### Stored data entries
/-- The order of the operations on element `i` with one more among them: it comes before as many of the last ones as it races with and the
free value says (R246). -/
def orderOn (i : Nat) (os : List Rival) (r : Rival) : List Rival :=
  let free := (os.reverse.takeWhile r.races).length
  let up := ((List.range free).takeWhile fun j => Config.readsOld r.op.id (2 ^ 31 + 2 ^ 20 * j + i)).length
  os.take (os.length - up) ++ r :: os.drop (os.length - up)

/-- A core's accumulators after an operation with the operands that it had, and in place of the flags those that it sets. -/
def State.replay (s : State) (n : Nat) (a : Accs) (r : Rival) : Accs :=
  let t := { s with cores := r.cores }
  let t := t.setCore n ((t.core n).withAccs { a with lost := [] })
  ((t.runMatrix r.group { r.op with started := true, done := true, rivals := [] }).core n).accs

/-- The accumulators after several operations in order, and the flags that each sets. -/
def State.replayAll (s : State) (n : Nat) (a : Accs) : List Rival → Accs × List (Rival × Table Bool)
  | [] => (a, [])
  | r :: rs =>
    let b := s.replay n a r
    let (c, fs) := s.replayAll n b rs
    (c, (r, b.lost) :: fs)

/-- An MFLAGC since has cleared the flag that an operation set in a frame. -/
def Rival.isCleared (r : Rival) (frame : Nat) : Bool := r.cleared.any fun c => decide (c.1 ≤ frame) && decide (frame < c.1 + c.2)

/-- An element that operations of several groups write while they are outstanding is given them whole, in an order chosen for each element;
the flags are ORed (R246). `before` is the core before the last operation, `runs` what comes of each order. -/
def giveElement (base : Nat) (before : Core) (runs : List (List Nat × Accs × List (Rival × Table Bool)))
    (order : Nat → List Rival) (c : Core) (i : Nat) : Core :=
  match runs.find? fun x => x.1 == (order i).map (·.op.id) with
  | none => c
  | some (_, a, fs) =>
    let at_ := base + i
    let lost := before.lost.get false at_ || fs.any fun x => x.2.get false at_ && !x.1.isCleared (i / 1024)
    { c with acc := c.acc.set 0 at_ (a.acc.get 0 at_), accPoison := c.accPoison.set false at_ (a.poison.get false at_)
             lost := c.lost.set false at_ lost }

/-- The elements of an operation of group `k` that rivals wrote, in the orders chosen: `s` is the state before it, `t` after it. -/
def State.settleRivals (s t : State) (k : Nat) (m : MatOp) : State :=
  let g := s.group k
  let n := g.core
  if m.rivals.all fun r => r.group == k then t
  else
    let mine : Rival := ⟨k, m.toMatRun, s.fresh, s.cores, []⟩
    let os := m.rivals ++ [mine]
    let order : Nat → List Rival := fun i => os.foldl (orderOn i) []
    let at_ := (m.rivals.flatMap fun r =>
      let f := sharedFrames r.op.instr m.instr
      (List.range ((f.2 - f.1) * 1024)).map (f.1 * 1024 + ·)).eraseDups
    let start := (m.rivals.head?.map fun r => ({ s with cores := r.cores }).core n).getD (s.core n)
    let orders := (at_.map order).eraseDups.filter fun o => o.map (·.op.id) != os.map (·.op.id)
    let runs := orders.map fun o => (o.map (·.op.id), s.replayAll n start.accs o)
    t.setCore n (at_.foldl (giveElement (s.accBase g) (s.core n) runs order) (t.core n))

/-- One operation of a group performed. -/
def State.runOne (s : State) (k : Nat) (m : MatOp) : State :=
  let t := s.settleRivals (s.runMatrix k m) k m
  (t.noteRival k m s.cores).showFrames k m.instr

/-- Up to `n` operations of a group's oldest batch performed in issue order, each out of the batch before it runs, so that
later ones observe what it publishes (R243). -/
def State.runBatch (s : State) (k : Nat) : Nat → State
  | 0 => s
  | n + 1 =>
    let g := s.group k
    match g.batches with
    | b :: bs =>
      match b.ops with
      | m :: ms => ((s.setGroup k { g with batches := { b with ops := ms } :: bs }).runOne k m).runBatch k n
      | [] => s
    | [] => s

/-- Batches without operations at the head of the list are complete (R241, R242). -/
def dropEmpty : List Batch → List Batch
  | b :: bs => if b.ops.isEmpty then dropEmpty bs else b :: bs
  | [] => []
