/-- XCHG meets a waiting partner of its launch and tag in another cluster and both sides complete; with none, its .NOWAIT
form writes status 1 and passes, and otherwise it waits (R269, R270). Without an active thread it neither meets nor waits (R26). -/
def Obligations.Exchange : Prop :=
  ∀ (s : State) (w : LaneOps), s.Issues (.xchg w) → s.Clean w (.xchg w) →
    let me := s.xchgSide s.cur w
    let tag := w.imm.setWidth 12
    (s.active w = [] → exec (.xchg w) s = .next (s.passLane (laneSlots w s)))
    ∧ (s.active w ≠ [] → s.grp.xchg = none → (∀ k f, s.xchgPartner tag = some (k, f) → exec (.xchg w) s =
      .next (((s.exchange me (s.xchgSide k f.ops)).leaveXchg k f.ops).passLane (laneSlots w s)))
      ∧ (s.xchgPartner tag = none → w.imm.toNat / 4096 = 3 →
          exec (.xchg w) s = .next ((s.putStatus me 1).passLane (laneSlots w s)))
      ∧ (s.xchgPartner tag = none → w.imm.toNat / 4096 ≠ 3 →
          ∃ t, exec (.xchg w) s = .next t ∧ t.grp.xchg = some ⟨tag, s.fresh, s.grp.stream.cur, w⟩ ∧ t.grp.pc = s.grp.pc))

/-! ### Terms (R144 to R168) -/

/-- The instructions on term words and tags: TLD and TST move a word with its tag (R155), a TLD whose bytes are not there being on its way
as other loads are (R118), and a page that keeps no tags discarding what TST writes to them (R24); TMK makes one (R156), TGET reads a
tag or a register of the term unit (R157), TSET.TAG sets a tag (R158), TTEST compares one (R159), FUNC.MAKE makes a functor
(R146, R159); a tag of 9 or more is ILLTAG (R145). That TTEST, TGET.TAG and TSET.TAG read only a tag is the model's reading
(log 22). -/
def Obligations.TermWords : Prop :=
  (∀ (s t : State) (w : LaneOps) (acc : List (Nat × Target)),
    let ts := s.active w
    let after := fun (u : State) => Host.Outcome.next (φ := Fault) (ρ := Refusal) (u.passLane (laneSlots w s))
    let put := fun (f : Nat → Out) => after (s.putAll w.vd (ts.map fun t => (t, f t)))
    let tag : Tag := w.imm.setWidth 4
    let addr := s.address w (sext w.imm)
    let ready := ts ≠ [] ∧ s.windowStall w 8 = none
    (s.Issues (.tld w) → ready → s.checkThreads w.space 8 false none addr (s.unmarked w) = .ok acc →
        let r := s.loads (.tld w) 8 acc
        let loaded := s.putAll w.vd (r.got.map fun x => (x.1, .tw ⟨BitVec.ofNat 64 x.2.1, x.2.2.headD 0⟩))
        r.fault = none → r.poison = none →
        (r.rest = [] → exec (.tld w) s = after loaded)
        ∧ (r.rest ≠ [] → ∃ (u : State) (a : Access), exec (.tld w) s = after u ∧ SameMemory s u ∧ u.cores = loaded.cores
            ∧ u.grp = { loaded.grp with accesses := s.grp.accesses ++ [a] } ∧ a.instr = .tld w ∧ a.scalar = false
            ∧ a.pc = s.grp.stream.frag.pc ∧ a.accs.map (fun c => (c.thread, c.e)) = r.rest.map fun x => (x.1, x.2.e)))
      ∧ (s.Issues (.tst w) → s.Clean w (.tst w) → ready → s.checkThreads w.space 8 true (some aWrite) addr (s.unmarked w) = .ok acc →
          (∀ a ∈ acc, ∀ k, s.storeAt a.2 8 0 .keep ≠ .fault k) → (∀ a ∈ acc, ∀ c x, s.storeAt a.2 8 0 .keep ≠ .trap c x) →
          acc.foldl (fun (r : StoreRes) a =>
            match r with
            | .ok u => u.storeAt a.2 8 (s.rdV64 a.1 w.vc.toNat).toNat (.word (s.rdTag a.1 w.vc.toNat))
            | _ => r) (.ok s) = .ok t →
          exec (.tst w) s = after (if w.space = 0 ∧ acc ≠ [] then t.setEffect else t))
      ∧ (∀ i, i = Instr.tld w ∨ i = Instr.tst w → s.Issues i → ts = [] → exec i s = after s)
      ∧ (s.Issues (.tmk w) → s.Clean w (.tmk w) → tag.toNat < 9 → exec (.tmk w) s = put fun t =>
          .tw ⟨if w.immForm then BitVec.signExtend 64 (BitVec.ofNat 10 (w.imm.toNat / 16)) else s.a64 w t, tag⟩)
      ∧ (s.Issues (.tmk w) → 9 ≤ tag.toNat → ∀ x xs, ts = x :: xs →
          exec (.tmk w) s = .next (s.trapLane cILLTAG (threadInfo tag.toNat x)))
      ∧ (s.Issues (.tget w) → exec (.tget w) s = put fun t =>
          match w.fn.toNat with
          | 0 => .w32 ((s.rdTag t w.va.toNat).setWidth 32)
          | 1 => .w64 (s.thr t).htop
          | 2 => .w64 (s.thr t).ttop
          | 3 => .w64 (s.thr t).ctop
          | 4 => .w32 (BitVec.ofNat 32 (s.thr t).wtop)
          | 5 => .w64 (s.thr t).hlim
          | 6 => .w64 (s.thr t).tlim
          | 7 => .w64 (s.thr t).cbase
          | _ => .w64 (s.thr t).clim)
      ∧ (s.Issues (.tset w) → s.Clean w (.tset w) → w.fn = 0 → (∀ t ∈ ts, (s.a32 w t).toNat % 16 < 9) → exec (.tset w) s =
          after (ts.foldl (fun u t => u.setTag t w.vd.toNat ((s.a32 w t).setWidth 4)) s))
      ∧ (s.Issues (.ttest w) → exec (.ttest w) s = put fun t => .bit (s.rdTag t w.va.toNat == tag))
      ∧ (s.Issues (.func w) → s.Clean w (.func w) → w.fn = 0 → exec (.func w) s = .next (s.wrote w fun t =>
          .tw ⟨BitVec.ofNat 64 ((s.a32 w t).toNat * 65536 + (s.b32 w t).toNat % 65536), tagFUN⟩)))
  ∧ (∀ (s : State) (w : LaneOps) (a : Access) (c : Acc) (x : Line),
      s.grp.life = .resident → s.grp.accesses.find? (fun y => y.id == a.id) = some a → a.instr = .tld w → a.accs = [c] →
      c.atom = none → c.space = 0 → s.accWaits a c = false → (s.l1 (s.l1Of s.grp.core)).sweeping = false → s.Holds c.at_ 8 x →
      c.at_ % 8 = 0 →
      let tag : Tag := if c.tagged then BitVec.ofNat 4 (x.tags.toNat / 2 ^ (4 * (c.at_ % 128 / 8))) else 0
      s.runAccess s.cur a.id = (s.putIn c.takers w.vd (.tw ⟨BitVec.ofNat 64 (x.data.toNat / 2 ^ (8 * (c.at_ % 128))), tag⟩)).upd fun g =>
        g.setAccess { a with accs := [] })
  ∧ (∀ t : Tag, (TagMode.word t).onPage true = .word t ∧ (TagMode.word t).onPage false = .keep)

### Description of the task
Which lines of the entries above contain the word "else"? Copy each of them.

### Answer for the task
  else
  | b :: bs => if b.ops.isEmpty then dropEmpty bs else b :: bs
          exec (.tst w) s = after (if w.space = 0 ∧ acc ≠ [] then t.setEffect else t))
          .tw ⟨if w.immForm then BitVec.signExtend 64 (BitVec.ofNat 10 (w.imm.toNat / 16)) else s.a64 w t, tag⟩)
      let tag : Tag := if c.tagged then BitVec.ofNat 4 (x.tags.toNat / 2 ^ (4 * (c.at_ % 128 / 8))) else 0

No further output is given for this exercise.